Nathan skates past and shoulders me lightly. “Clearly,” he deadpans. “That’s why you’ve been a miserable bastard all week.”
I swallow hard, guilt coiling tight in my stomach. Jesus. Can’t even look at the guy without feeling like I’m about to crack. Every time I do, it hits me just how much I fucked up.
Because he has no idea.
No idea that while he was out drinking with the team that night, I had his sister on my lap, her hands tangled in my jersey, and her body shuddering under my hands.
No idea that I kissed her.
No idea that I still fucking want her.
And now? I’m avoiding her like the plague, like somehow, I can erase that night and just pretend it didn’t happen.
I shake off the thought and push harder, my legs burning as I tear down the ice, trying to outskate my own brain. Focus. Block it out.
But it’s impossible.
Because I feel it. Clear as fucking day.
I don’t even have to look up to know she’s there, standing at the edge of the rink, clipboard in hand.
I can’t look.

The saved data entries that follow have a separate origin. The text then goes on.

/-- SHORTREP and REP0 to REP3 on an encoder (R272 to R276, R253, R345 (a)): where the bytes at the named distance are the next
ones, the packet's decision bits are coded, its bytes covered, the rep distances and the state moved, and nothing else
changes. -/
def Obligations.RepPacketsEncoded : Prop :=
  ∀ (s : State) (r : Run) (e : Encoder), s.running = some r → s.chan r.chan = .enc e →
    let st := e.lz.state.val
    let ps := e.lz.dataPosition.toNat % 4
    let covers := fun (i : Instr) (n : Nat) (dist : Word) (ds : List Decision) (lz : Lzma) =>
      n ≤ e.lookahead → dist.toNat < e.lz.dataPosition.toNat → dist.toNat < e.dictionarySize.toNat →
      e.copiesNext n dist.toNat →
      ∃ cyc bytes, bytes.length = n ∧ e.nextBytes bytes ∧
        exec i s = .next (s.setChan r.chan (.enc (e.covered
          (⟨true, some (.isMatch st ps)⟩ :: ⟨true, some (.rep st)⟩ :: ds) lz bytes cyc)))
    covers .shortRep 1 e.lz.rep0 [⟨false, some (.rep0 st)⟩, ⟨false, some (.len st ps)⟩]
      { e.lz with state := setShortRep e.lz.state } ∧
    ∀ len : Nat, 2 ≤ len → len ≤ e.matchLenLimit.toNat → len ≤ s.params.afterSize →
      covers (.rep0 len) len e.lz.rep0
        (⟨false, some (.rep0 st)⟩ :: ⟨true, some (.len st ps)⟩ :: lenDecisions .repLen ps len)
        { e.lz with state := setRep e.lz.state } ∧
      covers (.rep1 len) len e.lz.rep1
        (⟨true, some (.rep0 st)⟩ :: ⟨false, some (.rep1 st)⟩ :: lenDecisions .repLen ps len)
        { e.lz with state := setRep e.lz.state, rep0 := e.lz.rep1, rep1 := e.lz.rep0 } ∧
      covers (.rep2 len) len e.lz.rep2
        (⟨true, some (.rep0 st)⟩ :: ⟨true, some (.rep1 st)⟩ :: ⟨false, some (.rep2 st)⟩ :: lenDecisions .repLen ps len)
        { e.lz with state := setRep e.lz.state, rep0 := e.lz.rep2, rep1 := e.lz.rep0, rep2 := e.lz.rep1 } ∧
      covers (.rep3 len) len e.lz.rep3
        (⟨true, some (.rep0 st)⟩ :: ⟨true, some (.rep1 st)⟩ :: ⟨true, some (.rep2 st)⟩ :: lenDecisions .repLen ps len)
        { e.lz with state := setRep e.lz.state, rep0 := e.lz.rep3, rep1 := e.lz.rep0, rep2 := e.lz.rep1, rep3 := e.lz.rep2 }

/-- EOS on a decoder (R277, R288): with `RD.code = 0` the payload ends, else `data_error`. -/
def Obligations.EosDecoded : Prop :=
  ∀ (s : State) (r : Run) (d : Decoder), s.running = some r → s.chan r.chan = .dec d →
    (d.rd.code = 0#32 → exec .eos s = .next (s.setChan r.chan (.dec { d with part := .trailer }))) ∧
    (d.rd.code ≠ 0#32 → exec .eos s = .next (s.setChan r.chan (.dec { d with errno := .dataError, phase := .fatal })))

/-- EOS on an encoder: the member close (R277, R342, R394, R395, R396; R140 for the bits). The marker is coded, five shifts
flush the coder, the trailer follows; then the size limit, the sync flush or the finish leaves its status. The match-finder takes
the positions passed over (R335; that it does so now is the model's choice: log 19). With a finish and a sync flush both pending
the model takes it as a sync flush's close (log 18). -/
def Obligations.MemberClose : Prop :=
  ∀ (s : State) (r : Run) (e : Encoder), s.running = some r → s.chan r.chan = .enc e → e.phase = .inMember →
    let ending := e.finishing = true ∨ e.syncPending = true
    let view := 1 ≤ e.lookahead ∧ (s.params.afterSize ≤ e.lookahead ∨ ending)
    let limit := e.memberSizeLimit.toNat ≤ 6 + e.re.shifts.toNat + 20 + s.params.memberMargin
    let ps := e.lz.dataPosition.toNat % 4
    let e1 := (e.encDecisions (⟨true, some (.isMatch e.lz.state.val ps)⟩ :: ⟨false, some (.rep e.lz.state.val)⟩ ::
      (lenDecisions .matchLen ps 2 ++ distDecisions 2 0xFFFFFFFF))).flush
    let closed := { e1 with
      phase := .memberFinished
      mf := (e.mfCatchUp s.params).mf
      out := e1.out ++ leBytes 4 (e.crc ^^^ 0xFFFFFFFF#32).toNat ++ leBytes 8 e.lz.dataPosition.toNat ++
        leBytes 8 (6 + e1.re.shifts.toNat + 20) }
    (view → limit → exec .eos s = .next (s.setChan r.chan (.enc { closed with limitReached := true }))) ∧
    (e.lookahead = 0 → e.syncPending = true →
      exec .eos s = .next (s.setChan r.chan (.enc { closed with syncPending := false, resumeOnWrite := true }))) ∧
    (e.lookahead = 0 → e.syncPending = false → e.finishing = true →
      exec .eos s = .next (s.setChan r.chan (.enc closed)))

/-! ## Match-finder and parser -/

/-- R331, R332, R333: whatever the hash functions and the tables, every pair the match-finder reports for a position is valid,
and the lengths strictly rise. -/
def Obligations.MatchFinderPairsAreValid : Prop :=
  ∀ (p : Params) (e : Encoder) (pos fin : Nat),
    (∀ len d, (len, d) ∈ (e.mfInsert p pos fin).2 →
      2 ≤ len ∧ len ≤ min e.matchLenLimit.toNat (fin - pos) ∧ d < pos ∧ d < e.dictionarySize.toNat ∧
      e.lz.dataPosition.toNat - e.dictionarySize.toNat ≤ pos - d - 1 ∧
      ∀ k, k < len → ∃ b, e.window.read (pos + k) = some b ∧ e.window.read (pos - d - 1 + k) = some b) ∧
    ((e.mfInsert p pos fin).2.map Prod.fst).Pairwise (· < ·) ∧
    (e.variant = .fast → (e.mfInsert p pos fin).2.length ≤ 1)

/-- EVERY POSITION IS INSERTED (R335, R332): after the match-finder's part of a packet step every position passed over since the
last one, and the packet's own, has its bucket filled by itself or by a later one of them, but on a fast channel those with fewer
than four bytes in view; none of them is left for a later step. When the step inserts what was passed over is the model's choice
(log 19). -/
def Obligations.EveryPositionInserted : Prop :=
  ∀ (p : Params) (e : Encoder), e.mf.next ≤ e.lz.dataPosition.toNat →
    let dp := e.lz.dataPosition.toNat
    let fin := dp + e.view p
    let key := fun q => Config.hash4 p.hashChoice (e.window.readList q (min 4 (fin - q))) % p.hashSize
    (e.fetch p).2.mf.next = dp + 1 ∧
    ∀ q, e.mf.next ≤ q → q ≤ dp → (e.variant = .fast → q + 4 ≤ fin) →
      ∃ q', (e.fetch p).2.mf.hash4.get (key q) = some q' ∧ q ≤ q' ∧ q' ≤ dp ∧ key q' = key q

I won’t. Even though every instinct is screaming at me to turn my head, to acknowledge her.
Instead, I lock in on the puck. On the guys. On literally anything but her.
Doesn’t matter. Her voice still cuts through the noise of the rink, sharp and clear.
“You’re hesitating in transitions.” Cool. Professional. Like nothing happened between us. “It’s throwing off the plays. You’re also pulling back on faceoffs instead of attacking.”
My jaw ticks, grip tightening on my stick until my knuckles go white.
Coach’s voice yanks me out of my own head. “Ryan, is your shoulder still bothering you?”
I don’t flinch. Don’t blink. Don’t give him an inch. I’m so fucking tired of this conversation. “No.”
Coach’s stare is a full-body check. “Don’t lie to me.”
I exhale hard through my nose, my whole body coiled with frustration. “I’m fine.”
There’s a beat of silence, then Isabella’s voice cuts through again.
“You’re compensating,” she says.
I feel her eyes on me, even though I refuse to meet them.
“You’re holding back in contact drills,” she says, voice calm but laced with something else. Concern, maybe? “Because it hurts.”
My fingers flex around my stick.
I hate that she noticed. That she sees right through my bullshit. That she knows me well enough to know when I’m lying.
“I’ll deal with it,” I mutter, my voice rough, the words scraping their way out of my throat through clenched teeth.
“You don’t have to,” she says, softer.
And like an idiot, I look at her.
One split second. That’s all it takes.